___ PROVIDED RECORDS ___

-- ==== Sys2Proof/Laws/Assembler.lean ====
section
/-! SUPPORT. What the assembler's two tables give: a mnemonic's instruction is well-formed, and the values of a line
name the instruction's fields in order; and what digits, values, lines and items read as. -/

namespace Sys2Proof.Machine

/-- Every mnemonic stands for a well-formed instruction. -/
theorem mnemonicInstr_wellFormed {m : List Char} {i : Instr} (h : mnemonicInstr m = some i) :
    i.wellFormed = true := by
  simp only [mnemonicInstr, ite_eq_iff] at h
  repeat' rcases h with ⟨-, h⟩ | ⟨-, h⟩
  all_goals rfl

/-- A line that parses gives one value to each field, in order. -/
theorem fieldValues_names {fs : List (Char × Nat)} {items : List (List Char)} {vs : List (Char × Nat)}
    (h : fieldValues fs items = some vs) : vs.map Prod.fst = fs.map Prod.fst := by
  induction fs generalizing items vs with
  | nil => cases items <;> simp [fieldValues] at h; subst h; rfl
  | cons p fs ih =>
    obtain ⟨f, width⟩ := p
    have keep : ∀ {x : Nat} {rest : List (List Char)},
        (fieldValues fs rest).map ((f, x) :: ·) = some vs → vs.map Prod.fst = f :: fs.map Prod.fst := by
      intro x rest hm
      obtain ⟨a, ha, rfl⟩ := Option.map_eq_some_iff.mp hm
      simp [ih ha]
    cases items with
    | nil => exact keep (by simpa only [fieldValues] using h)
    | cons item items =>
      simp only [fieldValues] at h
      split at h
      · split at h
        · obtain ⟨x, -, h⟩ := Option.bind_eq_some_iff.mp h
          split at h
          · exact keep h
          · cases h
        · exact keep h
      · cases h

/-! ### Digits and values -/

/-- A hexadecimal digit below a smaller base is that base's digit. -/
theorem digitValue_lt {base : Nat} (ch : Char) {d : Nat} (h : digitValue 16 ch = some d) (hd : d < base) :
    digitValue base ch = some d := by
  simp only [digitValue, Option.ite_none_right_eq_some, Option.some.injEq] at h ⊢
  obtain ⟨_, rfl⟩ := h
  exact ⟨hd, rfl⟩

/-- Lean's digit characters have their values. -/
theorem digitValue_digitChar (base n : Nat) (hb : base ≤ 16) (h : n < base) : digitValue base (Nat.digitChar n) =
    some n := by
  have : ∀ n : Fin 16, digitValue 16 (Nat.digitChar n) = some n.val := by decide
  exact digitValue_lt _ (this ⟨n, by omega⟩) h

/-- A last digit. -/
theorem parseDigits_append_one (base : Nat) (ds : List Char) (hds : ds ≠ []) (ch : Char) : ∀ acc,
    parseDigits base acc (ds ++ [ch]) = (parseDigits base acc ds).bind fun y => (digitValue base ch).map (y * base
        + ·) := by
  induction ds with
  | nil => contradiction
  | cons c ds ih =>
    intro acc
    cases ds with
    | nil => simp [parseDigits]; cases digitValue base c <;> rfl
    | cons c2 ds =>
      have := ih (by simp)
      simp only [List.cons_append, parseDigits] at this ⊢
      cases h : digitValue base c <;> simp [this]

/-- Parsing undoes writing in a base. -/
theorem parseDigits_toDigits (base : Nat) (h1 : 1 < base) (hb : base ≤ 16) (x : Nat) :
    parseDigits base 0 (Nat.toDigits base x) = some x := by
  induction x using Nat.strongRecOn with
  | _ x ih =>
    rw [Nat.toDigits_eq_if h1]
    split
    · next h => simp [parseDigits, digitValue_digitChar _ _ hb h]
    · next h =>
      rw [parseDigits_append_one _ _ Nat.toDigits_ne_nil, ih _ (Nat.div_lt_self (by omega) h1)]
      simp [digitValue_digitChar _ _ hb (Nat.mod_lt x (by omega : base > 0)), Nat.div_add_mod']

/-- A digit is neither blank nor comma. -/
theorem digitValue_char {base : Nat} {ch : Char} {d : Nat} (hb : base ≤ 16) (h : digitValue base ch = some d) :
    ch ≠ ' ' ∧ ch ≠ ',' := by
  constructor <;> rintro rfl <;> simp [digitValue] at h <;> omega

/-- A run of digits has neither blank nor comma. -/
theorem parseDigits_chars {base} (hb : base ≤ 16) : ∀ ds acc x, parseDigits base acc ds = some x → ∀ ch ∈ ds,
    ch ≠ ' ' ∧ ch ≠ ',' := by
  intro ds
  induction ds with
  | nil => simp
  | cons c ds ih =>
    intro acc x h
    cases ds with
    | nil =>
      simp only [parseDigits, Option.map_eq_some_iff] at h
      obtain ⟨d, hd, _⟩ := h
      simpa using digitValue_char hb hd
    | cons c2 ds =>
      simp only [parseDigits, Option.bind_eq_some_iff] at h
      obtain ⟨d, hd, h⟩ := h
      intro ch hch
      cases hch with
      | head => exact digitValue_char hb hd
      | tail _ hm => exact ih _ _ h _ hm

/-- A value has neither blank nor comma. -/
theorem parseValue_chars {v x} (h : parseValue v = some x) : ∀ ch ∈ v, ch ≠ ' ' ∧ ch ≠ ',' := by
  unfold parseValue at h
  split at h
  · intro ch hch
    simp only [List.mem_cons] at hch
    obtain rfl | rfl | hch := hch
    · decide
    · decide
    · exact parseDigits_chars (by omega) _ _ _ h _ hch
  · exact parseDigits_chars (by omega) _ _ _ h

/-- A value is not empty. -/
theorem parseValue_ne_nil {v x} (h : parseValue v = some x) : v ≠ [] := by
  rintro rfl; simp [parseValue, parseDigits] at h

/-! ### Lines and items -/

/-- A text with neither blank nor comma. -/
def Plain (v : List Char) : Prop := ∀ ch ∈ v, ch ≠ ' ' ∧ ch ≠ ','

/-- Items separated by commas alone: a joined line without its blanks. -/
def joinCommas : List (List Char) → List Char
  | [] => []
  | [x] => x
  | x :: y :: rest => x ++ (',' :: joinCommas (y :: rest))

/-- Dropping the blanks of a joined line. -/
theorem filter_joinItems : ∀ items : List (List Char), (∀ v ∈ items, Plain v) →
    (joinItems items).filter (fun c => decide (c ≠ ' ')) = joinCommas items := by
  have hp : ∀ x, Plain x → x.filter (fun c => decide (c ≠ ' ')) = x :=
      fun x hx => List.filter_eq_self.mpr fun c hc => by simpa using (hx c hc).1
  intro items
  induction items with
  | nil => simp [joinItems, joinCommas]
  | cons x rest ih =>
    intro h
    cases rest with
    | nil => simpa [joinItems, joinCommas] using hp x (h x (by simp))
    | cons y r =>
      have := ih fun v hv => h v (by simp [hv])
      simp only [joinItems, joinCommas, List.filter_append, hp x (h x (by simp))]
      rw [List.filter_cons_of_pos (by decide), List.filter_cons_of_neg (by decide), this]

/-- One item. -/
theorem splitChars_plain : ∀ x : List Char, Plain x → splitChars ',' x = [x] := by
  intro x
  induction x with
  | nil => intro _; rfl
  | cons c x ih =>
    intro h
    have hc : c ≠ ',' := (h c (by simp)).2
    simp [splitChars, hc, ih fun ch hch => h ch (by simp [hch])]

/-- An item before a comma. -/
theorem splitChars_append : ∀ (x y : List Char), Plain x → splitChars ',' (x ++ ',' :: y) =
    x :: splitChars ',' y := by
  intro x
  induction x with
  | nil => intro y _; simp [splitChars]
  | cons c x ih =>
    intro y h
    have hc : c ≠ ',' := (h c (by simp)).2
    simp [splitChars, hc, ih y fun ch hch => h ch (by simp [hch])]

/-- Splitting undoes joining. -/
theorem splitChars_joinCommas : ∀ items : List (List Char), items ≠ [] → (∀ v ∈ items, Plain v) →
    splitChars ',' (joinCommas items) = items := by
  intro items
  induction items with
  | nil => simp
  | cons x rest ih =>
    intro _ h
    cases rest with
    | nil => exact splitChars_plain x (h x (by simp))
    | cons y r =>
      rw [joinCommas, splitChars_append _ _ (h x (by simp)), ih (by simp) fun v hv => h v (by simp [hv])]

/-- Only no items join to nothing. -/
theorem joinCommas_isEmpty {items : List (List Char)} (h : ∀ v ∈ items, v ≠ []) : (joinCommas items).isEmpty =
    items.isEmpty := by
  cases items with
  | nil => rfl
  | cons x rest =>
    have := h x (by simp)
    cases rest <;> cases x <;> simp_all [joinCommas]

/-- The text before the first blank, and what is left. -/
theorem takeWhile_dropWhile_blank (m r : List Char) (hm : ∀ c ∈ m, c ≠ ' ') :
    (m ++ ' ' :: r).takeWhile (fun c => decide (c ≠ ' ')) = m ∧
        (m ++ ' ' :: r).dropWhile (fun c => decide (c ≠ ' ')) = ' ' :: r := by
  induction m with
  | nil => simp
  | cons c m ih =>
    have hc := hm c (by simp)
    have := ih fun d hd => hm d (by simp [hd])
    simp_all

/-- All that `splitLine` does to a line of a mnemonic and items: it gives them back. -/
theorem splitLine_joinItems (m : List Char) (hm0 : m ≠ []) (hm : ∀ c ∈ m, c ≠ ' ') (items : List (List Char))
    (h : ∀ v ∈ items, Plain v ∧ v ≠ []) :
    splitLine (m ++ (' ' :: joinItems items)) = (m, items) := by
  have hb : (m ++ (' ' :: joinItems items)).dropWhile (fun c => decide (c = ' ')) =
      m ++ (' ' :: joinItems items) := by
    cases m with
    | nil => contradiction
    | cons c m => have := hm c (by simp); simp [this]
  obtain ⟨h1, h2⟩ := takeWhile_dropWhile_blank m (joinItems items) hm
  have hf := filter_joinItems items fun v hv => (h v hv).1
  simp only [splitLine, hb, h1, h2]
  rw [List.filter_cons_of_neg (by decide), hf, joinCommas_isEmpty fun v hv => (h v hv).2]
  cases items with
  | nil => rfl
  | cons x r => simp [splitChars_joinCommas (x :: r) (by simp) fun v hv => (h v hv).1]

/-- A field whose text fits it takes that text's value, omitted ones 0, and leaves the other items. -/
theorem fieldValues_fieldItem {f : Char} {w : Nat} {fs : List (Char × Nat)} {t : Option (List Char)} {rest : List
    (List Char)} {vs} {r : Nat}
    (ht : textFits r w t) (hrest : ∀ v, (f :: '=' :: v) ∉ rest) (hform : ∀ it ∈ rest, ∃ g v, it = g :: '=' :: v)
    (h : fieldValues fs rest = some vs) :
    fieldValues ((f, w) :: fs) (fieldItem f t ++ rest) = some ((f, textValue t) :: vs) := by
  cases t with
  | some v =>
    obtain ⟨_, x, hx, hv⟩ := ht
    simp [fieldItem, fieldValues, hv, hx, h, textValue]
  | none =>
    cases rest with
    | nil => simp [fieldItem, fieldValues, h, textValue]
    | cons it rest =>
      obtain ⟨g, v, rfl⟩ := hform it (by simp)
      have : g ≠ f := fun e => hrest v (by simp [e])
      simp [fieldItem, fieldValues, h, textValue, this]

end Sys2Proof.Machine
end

___
___ PROVIDED RECORDS ___

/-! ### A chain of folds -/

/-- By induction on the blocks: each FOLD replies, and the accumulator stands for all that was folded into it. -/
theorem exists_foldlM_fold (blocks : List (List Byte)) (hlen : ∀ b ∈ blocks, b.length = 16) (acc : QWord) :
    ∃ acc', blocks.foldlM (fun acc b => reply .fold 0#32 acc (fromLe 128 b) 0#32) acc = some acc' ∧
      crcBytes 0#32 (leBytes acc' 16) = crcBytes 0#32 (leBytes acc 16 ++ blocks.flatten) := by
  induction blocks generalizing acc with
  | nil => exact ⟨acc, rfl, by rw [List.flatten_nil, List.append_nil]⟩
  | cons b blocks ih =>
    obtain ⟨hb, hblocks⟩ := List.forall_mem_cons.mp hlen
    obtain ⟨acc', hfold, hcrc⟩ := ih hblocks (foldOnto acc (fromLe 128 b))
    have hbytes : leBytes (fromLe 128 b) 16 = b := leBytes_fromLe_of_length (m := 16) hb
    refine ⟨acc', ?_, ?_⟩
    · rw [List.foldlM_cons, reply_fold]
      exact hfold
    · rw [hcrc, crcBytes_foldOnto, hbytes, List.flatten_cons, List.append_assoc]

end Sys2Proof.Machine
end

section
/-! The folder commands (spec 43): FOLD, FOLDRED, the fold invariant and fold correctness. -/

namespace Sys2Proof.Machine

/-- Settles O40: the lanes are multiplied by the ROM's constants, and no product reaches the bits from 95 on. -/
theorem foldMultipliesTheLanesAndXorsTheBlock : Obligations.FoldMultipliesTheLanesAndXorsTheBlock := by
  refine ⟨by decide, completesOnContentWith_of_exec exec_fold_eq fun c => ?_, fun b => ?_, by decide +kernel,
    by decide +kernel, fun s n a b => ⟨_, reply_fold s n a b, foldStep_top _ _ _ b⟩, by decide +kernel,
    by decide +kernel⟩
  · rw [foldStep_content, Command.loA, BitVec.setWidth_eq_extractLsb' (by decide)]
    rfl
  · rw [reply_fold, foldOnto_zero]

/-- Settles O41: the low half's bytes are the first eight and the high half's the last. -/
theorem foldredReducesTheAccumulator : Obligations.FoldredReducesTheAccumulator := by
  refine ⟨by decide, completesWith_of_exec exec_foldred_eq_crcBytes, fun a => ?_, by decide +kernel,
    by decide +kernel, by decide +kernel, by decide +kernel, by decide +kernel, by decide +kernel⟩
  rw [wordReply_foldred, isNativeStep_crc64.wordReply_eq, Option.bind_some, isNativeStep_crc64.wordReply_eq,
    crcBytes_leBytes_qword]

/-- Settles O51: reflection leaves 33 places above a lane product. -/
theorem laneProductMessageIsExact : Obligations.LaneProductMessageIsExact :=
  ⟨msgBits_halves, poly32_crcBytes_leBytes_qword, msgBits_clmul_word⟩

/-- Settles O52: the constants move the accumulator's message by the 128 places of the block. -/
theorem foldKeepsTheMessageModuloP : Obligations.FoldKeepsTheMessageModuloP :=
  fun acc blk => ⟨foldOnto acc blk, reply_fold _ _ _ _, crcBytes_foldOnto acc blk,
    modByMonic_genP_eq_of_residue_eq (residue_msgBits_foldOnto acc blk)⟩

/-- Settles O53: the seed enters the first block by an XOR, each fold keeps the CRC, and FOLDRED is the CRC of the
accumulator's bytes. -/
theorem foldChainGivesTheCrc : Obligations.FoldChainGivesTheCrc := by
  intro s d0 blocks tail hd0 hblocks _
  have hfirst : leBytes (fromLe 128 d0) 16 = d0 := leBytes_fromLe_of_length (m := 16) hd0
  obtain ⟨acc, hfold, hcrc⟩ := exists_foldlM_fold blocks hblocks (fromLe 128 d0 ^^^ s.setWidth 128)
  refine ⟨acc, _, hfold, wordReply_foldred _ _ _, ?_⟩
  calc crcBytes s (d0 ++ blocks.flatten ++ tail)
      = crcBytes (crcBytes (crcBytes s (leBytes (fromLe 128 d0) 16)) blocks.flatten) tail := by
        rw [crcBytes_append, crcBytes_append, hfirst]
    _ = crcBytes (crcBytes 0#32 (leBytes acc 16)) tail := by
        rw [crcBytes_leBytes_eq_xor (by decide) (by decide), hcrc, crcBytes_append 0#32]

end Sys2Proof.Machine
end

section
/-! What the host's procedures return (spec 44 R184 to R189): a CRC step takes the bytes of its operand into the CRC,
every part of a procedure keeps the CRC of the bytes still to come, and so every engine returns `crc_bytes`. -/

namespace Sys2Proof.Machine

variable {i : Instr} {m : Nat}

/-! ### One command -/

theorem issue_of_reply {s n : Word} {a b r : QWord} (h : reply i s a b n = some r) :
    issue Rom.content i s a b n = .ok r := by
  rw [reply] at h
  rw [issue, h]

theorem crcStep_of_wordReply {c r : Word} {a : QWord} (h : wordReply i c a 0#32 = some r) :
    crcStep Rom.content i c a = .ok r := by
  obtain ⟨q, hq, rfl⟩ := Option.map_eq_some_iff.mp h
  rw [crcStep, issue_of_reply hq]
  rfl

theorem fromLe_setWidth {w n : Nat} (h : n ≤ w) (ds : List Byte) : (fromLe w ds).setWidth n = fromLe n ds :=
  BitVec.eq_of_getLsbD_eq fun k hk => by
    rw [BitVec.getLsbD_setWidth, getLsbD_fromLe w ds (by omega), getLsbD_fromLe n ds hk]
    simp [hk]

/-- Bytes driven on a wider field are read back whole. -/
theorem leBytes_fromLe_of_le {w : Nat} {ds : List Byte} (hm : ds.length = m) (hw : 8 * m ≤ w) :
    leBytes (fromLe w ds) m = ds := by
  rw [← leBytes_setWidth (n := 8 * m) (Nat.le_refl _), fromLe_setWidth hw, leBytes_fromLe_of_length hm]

___
___ PROVIDED RECORDS ___

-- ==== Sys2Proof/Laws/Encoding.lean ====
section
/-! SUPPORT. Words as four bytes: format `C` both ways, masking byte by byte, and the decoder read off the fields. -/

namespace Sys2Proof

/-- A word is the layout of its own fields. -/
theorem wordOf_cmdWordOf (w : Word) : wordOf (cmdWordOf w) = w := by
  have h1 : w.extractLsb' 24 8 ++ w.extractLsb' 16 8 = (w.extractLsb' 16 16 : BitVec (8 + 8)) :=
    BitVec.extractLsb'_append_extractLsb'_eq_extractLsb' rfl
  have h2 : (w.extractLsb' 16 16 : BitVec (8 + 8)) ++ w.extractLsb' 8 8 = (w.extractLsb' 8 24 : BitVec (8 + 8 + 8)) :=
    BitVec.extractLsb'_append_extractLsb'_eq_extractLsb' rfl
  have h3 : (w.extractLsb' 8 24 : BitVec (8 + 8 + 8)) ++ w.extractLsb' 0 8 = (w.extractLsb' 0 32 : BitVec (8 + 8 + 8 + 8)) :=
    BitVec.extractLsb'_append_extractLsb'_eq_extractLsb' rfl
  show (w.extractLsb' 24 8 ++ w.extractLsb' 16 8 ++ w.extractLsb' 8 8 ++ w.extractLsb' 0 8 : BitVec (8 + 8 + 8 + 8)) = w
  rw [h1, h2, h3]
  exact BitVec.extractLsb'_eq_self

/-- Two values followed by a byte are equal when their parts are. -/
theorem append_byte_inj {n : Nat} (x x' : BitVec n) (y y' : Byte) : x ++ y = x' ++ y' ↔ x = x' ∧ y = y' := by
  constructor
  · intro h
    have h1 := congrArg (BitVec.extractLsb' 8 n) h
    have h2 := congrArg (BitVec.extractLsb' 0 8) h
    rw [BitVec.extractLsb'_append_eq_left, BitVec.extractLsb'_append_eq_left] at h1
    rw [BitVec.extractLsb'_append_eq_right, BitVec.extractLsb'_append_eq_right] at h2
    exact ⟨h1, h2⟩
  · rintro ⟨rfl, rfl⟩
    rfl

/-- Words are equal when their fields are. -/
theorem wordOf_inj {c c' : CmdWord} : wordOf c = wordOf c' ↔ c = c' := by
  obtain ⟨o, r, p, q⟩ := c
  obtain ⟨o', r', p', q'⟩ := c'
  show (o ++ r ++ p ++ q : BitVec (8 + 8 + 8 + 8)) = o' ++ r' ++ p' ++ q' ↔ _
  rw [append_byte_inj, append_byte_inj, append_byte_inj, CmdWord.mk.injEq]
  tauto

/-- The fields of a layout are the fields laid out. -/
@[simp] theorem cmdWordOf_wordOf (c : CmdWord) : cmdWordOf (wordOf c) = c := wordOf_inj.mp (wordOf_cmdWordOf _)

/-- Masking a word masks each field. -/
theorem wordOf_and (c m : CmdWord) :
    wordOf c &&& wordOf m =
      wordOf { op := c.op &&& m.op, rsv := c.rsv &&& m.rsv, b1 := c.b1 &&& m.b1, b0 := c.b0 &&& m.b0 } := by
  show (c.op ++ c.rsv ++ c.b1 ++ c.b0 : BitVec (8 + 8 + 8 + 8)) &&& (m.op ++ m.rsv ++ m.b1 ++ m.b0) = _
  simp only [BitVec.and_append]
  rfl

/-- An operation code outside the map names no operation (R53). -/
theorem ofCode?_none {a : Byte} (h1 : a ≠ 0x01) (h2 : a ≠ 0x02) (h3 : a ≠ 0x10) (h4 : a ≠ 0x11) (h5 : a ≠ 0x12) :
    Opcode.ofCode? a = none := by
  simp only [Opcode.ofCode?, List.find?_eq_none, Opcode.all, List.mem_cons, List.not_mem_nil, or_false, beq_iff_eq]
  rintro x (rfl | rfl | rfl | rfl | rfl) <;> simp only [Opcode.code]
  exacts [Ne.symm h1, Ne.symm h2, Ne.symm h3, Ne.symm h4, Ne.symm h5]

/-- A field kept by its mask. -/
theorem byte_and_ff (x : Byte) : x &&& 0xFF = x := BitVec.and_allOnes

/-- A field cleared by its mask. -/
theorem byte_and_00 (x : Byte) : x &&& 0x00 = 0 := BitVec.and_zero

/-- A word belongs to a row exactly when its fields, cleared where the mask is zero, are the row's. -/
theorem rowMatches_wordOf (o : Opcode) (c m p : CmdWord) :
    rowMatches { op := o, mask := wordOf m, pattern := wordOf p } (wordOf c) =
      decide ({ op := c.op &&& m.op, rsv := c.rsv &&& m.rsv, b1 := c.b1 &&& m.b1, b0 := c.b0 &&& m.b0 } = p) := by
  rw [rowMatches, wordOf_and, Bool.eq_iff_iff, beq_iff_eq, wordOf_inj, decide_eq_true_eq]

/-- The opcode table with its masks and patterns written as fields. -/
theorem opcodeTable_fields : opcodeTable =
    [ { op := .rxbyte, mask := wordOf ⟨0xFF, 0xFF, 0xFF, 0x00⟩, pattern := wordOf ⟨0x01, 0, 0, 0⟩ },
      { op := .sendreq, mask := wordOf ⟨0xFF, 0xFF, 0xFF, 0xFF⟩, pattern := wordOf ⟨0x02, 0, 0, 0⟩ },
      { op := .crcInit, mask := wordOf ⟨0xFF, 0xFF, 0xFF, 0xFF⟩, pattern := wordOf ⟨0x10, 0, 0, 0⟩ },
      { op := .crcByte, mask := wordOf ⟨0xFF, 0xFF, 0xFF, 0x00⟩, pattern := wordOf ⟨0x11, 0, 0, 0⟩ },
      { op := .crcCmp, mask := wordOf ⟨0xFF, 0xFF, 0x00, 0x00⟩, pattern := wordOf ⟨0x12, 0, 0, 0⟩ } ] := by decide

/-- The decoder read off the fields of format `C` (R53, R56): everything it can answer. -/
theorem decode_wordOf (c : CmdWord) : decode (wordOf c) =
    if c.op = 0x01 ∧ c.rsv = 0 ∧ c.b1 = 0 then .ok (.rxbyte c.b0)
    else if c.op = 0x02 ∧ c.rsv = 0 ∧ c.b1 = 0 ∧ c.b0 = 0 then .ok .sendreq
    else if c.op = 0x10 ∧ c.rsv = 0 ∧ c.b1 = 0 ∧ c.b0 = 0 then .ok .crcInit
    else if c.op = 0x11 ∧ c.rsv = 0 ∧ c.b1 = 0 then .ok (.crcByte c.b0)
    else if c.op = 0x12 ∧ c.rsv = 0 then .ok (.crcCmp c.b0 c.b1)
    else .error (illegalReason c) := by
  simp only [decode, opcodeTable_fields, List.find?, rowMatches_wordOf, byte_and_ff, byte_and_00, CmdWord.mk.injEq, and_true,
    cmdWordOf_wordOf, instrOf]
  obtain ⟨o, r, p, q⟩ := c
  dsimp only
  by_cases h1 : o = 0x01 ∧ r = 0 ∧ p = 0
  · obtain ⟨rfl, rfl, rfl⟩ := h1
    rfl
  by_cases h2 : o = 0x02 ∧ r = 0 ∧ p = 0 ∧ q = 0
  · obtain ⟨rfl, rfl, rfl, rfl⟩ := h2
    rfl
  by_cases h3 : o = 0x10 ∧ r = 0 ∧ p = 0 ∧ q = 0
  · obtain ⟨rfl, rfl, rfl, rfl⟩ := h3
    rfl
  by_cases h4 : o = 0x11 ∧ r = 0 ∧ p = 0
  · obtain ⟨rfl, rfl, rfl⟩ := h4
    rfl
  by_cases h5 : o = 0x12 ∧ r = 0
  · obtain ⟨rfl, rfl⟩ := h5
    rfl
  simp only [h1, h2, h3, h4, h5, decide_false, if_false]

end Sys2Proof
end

___

WHAT IS EXPECTED
Copy out only the lines of the records above from the one with "simpa using digitValue_char hb hd" through the one with "value has neither blank nor comma. -/", exactly as they stand, both included.

EXERCISE RESPONSE
      simpa using digitValue_char hb hd
    | cons c2 ds =>
      simp only [parseDigits, Option.bind_eq_some_iff] at h
      obtain ⟨d, hd, h⟩ := h
      intro ch hch
      cases hch with
      | head => exact digitValue_char hb hd
      | tail _ hm => exact ih _ _ h _ hm

/-- A value has neither blank nor comma. -/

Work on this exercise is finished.